■ What needs to be done ■
Find every line in the records below that contains "roundNonzero", and copy it.

━━━━━ Entries supplied ━━━━━

-- ==== Sys2Proof/Machine/Float.lean ====
section
/-!
DEFINITION. Number formats, exact values and the one rounding (R35 to R48, R280).
-/

namespace Sys2Proof.Machine

/-- An exact rational, normalised by `Q.make`; the denominator is positive. -/
structure Q where
  num : Int
  den : Nat
  deriving DecidableEq, Repr

/-- A rational in lowest terms. -/
def Q.make (n : Int) (d : Nat) : Q :=
  let g := Nat.gcd n.natAbs d
  if g ≤ 1 then ⟨n, d⟩ else ⟨n / (g : Int), d / g⟩

def Q.ofInt (n : Int) : Q := ⟨n, 1⟩
def Q.zero : Q := ⟨0, 1⟩
def Q.one : Q := ⟨1, 1⟩
def Q.add (a b : Q) : Q := Q.make (a.num * b.den + b.num * a.den) (a.den * b.den)
def Q.neg (a : Q) : Q := ⟨-a.num, a.den⟩
def Q.sub (a b : Q) : Q := a.add b.neg
def Q.mul (a b : Q) : Q := Q.make (a.num * b.num) (a.den * b.den)
def Q.abs (a : Q) : Q := ⟨a.num.natAbs, a.den⟩
/-- 1 ÷ a; 0 for 0, which no caller asks. -/
def Q.inv (a : Q) : Q := if a.num = 0 then Q.zero else if a.num < 0 then ⟨-a.den, a.num.natAbs⟩ else ⟨a.den, a.num.natAbs⟩
def Q.div (a b : Q) : Q := a.mul b.inv
def Q.lt (a b : Q) : Bool := decide (a.num * b.den < b.num * a.den)
def Q.le (a b : Q) : Bool := decide (a.num * b.den ≤ b.num * a.den)
def Q.eq (a b : Q) : Bool := decide (a.num * b.den = b.num * a.den)
def Q.isZero (a : Q) : Bool := decide (a.num = 0)
def Q.isNeg (a : Q) : Bool := decide (a.num < 0)
def Q.min (a b : Q) : Q := if b.lt a then b else a
def Q.max (a b : Q) : Q := if a.lt b then b else a
def Q.floor (a : Q) : Int := a.num / (a.den : Int)
def Q.ceil (a : Q) : Int := -((-a.num) / (a.den : Int))
/-- 2^e. -/
def Q.pow2 (e : Int) : Q := if e < 0 then ⟨1, 2 ^ e.natAbs⟩ else ⟨2 ^ e.natAbs, 1⟩
def Q.half : Q := ⟨1, 2⟩
def Q.sum (l : List Q) : Q := l.foldl Q.add Q.zero

/-- floor(log2 a) of a positive rational. -/
def Q.log2 (a : Q) : Int :=
  let e : Int := (Nat.log2 a.num.natAbs : Int) - (Nat.log2 a.den : Int)
  if (Q.pow2 e).le a then e else e - 1

/-- floor(√n), by bits. -/
def isqrtAux : Nat → Nat → Nat → Nat
  | 0, _, r => r
  | k + 1, n, r => isqrtAux k n (if (r + 2 ^ k) * (r + 2 ^ k) ≤ n then r + 2 ^ k else r)

/-- floor(√n). -/
def isqrt (n : Nat) : Nat := isqrtAux (Nat.log2 n / 2 + 1) n 0

/-- The square root of a rational when it is rational; else a rational on the same side of every number of fewer than `k`
bits after its leading bit. -/
def Q.sqrt (k : Nat) (a : Q) : Q :=
  let rn := isqrt a.num.natAbs
  let rd := isqrt a.den
  if rn * rn = a.num.natAbs ∧ rd * rd = a.den then ⟨rn, rd⟩
  else
    let s : Nat := k + Nat.log2 a.den
    let r := isqrt (a.num.natAbs * 4 ^ s / a.den)
    Q.make (2 * r + 1) (2 * 2 ^ s)

/-- The floating-point formats (R37). -/
inductive Fmt where
  | f64 | f32 | h16 | w16 | q8 | q6 | q4
  deriving DecidableEq, Repr

def Fmt.expBits : Fmt → Nat
  | .f64 => 11 | .f32 => 8 | .h16 => 5 | .w16 => 8 | .q8 => 4 | .q6 => 3 | .q4 => 2
def Fmt.fracBits : Fmt → Nat
  | .f64 => 52 | .f32 => 23 | .h16 => 10 | .w16 => 7 | .q8 => 3 | .q6 => 2 | .q4 => 1
def Fmt.bias : Fmt → Int
  | .f64 => 1023 | .f32 => 127 | .h16 => 15 | .w16 => 127 | .q8 => 8 | .q6 => 3 | .q4 => 1
/-- The all-ones exponent encodes infinities and NaNs (R38). -/
def Fmt.ieee : Fmt → Bool
  | .f64 | .f32 | .h16 | .w16 => true
  | .q8 | .q6 | .q4 => false
def Fmt.width (f : Fmt) : Nat := 1 + f.expBits + f.fracBits
def Fmt.code : Fmt → Nat
  | .f64 => 10 | .f32 => 11 | .h16 => 12 | .w16 => 13 | .q8 => 14 | .q6 => 15 | .q4 => 16

/-- Rounding modes (R41). -/
inductive RM where
  | rne | rtz | rup | rdn
  deriving DecidableEq, Repr

/-- GMODE's rounding field (R41). -/
def RM.ofField (x : BitVec 2) : RM :=
  if x = 0 then .rne else if x = 1 then .rtz else if x = 2 then .rup else .rdn

/-- Saturation values (R36). -/
inductive Sat where
  | narrow | all | none
  deriving DecidableEq, Repr

/-- GMODE's saturation field (R36); code 3 cannot be written (R62). -/
def Sat.ofField (x : BitVec 2) : Sat := if x = 1 then .all else if x = 2 then .none else .narrow

/-- FPFLAGS bits (R46). -/
abbrev fNV : Word := 1
abbrev fDZ : Word := 2
abbrev fOF : Word := 4
abbrev fUF : Word := 8
abbrev fNX : Word := 16
abbrev fSAT : Word := 32

/-- The value a bit pattern encodes (R38): a magnitude with its sign, so that zeros keep theirs. -/
inductive FVal where
  | nan (signalling : Bool)
  | inf (neg : Bool)
  | fin (neg : Bool) (mag : Q)
  deriving DecidableEq, Repr

def FVal.isNan : FVal → Bool
  | .nan _ => true
  | _ => false
def FVal.isSnan : FVal → Bool
  | .nan s => s
  | _ => false
def FVal.isInf : FVal → Bool
  | .inf _ => true
  | _ => false
def FVal.isZero : FVal → Bool
  | .fin _ q => q.isZero
  | _ => false
def FVal.sign : FVal → Bool
  | .nan _ => false
  | .inf s => s
  | .fin s _ => s
/-- The exact value of a finite pattern (R7). -/
def FVal.toQ : FVal → Q
  | .fin true q => q.neg
  | .fin false q => q
  | _ => Q.zero
def FVal.neg : FVal → FVal
  | .nan s => .nan s
  | .inf s => .inf (!s)
  | .fin s q => .fin (!s) q
/-- A finite value of a rational; zero takes the sign given. -/
def FVal.ofQ (zneg : Bool) (q : Q) : FVal := if q.isZero then .fin zneg Q.zero else .fin q.isNeg q.abs

/-- The NaN code or canonical NaN (R39, R40); q4 has none and writes 0. -/
def Fmt.nan : Fmt → Nat
  | .f64 => 0x7FF8000000000000 | .f32 => 0x7FC00000 | .h16 => 0x7E00 | .w16 => 0x7FC0 | .q8 => 0x80 | .q6 => 0x20 | .q4 => 0

/-- The value of a bit pattern (R38, R39). -/
def Fmt.value (f : Fmt) (v : Nat) : FVal :=
  let v := v % 2 ^ f.width
  let s := decide (bits v (f.width - 1) 1 = 1)
  let e := bits v f.fracBits f.expBits
  let m := bits v 0 f.fracBits
  if f.ieee then
    if e = 2 ^ f.expBits - 1 then (if m = 0 then .inf s else .nan (decide (bits v (f.fracBits - 1) 1 = 0)))
    else if e = 0 then .fin s ((Q.ofInt m).mul (Q.pow2 (1 - f.bias - f.fracBits)))
    else .fin s ((Q.ofInt (2 ^ f.fracBits + m)).mul (Q.pow2 (e - f.bias - f.fracBits)))
  else if v = 2 ^ (f.width - 1) then (if f = .q4 then .fin false Q.zero else .nan false)
  else if e = 0 then .fin s ((Q.ofInt m).mul (Q.pow2 (1 - f.bias - f.fracBits)))
  else .fin s ((Q.ofInt (2 ^ f.fracBits + m)).mul (Q.pow2 (e - f.bias - f.fracBits)))

/-- The pattern of the largest finite magnitude (R37). -/
def Fmt.maxBits (f : Fmt) : Nat := if f.ieee then 2 ^ (f.width - 1) - 2 ^ f.fracBits - 1 else 2 ^ (f.width - 1) - 1

def Fmt.signed (f : Fmt) (neg : Bool) (v : Nat) : Nat := if neg then v + 2 ^ (f.width - 1) else v

def Fmt.infBits (f : Fmt) : Nat := 2 ^ (f.width - 1) - 2 ^ f.fracBits

/-- The pattern is subnormal (R44). -/
def Fmt.isSubnormal (f : Fmt) (v : Nat) : Bool := decide (bits v f.fracBits f.expBits = 0 ∧ bits v 0 f.fracBits ≠ 0)

/-- The integer nearest to a nonnegative rational under a mode, for a value of the given sign (R41). -/
def roundMag (rm : RM) (neg : Bool) (x : Q) : Nat :=
  let fl := x.floor.toNat
  let r := x.sub (Q.ofInt fl)
  if r.isZero then fl
  else
    match rm with
    | .rtz => fl
    | .rup => if neg then fl else fl + 1
    | .rdn => if neg then fl + 1 else fl
    | .rne => if r.lt Q.half then fl else if Q.half.lt r then fl + 1 else if fl % 2 = 0 then fl else fl + 1

/-- A result and the flags it sets (R46, R47). -/
structure FRes where
  bits  : Nat
  flags : Word
  deriving DecidableEq, Repr

/-- The result of an overflow (R43). -/
def overflow (f : Fmt) (rm : RM) (sat : Sat) (neg : Bool) : FRes :=
  let toInf : Bool := match rm with
    | .rne => true
    | .rtz => false
    | .rup => !neg
    | .rdn => neg
  match f.ieee, sat with
  | true, .all => ⟨f.signed neg f.maxBits, fOF ||| fNX ||| (if toInf then fSAT else 0)⟩
  | true, _ => ⟨f.signed neg (if toInf then f.infBits else f.maxBits), fOF ||| fNX⟩
  | false, .none => if f = .q4 then ⟨f.signed neg f.maxBits, fOF ||| fNX ||| fSAT⟩ else ⟨f.nan, fOF ||| fNX⟩
  | false, _ => ⟨f.signed neg f.maxBits, fOF ||| fNX ||| fSAT⟩

/-- round(±mag, f, rm) of R7 for a nonzero magnitude, with R43 and R44; `ftz` flushes a tiny f32 result. -/
def roundNonzero (f : Fmt) (rm : RM) (sat : Sat) (ftz : Bool) (neg : Bool) (mag : Q) : FRes :=
  let F : Int := f.fracBits
  let emin : Int := 1 - f.bias
  let e := mag.log2
  let e' := if e < emin then emin else e
  let n := roundMag rm neg (mag.mul (Q.pow2 (F - e')))
  let exactly := ((Q.ofInt n).mul (Q.pow2 (e' - F))).eq mag
  let maxMag := match f.value f.maxBits with
    | .fin _ q => q
    | _ => Q.zero
  if maxMag.lt ((Q.ofInt n).mul (Q.pow2 (e' - F))) then overflow f rm sat neg
  else
    let nu := roundMag rm neg (mag.mul (Q.pow2 (F - e)))
    let tiny := ((Q.ofInt nu).mul (Q.pow2 (e - F))).lt (Q.pow2 emin)
    if tiny && ftz && decide (f = .f32) then ⟨f.signed neg 0, fUF ||| fNX⟩
    else
      let v := ((e' + f.bias - 1) * 2 ^ f.fracBits + n).toNat
      let v := if v = 0 ∧ f.ieee = false then 0 else f.signed neg v
      ⟨v, if exactly then 0 else if tiny then fUF ||| fNX else fNX⟩

/-- Narrowing an exact result or special value to a format (R40, R43, R44): `fput` of R273 and every other rounding. -/
def putF (f : Fmt) (rm : RM) (sat : Sat) (ftz : Bool) : FVal → FRes
  | .nan s => ⟨f.nan, (if s ∨ f = .q4 then fNV else 0)⟩
  | .inf neg =>
    if f.ieee then
      if sat = .all then ⟨f.signed neg f.maxBits, fSAT⟩ else ⟨f.signed neg f.infBits, 0⟩
    else overflow f rm sat neg
  | .fin neg q => if q.isZero then ⟨if f.ieee then f.signed neg 0 else 0, 0⟩ else roundNonzero f rm sat ftz neg q

/-- The sign of an exact zero sum (R48): minus when every term is −0 or the mode is RDN. -/
def zeroSumNeg (rm : RM) (terms : List FVal) : Bool :=
  decide (rm = .rdn) || terms.all (fun t => t.isZero && t.sign)

/-- An exact product as a value (R48): NaN, infinity or a signed exact product; the flag is 0 × ∞. -/
def mulF (a b : FVal) : FVal × Bool :=
  match a, b with
  | .nan s, .nan s' => (.nan (s || s'), false)
  | .nan s, _ => (.nan s, false)
  | _, .nan s => (.nan s, false)
  | .inf s, .inf s' => (.inf (s != s'), false)
  | .inf s, .fin s' q => if q.isZero then (.nan true, true) else (.inf (s != s'), false)
  | .fin s q, .inf s' => if q.isZero then (.nan true, true) else (.inf (s != s'), false)
  | .fin s q, .fin s' q' => (.fin (s != s') (q.mul q'), false)

/-- The product of several factors (R48, scales included), from the first on. Where one product holds a quiet NaN with a zero and an infinity,
whether that counts as 0 × infinity (NV) is open, and the model's answer is that of this order (log entry 111). -/
def prodF (l : List FVal) : FVal := l.foldl (fun a b => (mulF a b).1) (.fin false Q.one)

━━━━━

■ Exercise result ■
def roundNonzero (f : Fmt) (rm : RM) (sat : Sat) (ftz : Bool) (neg : Bool) (mag : Q) : FRes :=
  | .fin neg q => if q.isZero then ⟨if f.ieee then f.signed neg 0 else 0, 0⟩ else roundNonzero f rm sat ftz neg q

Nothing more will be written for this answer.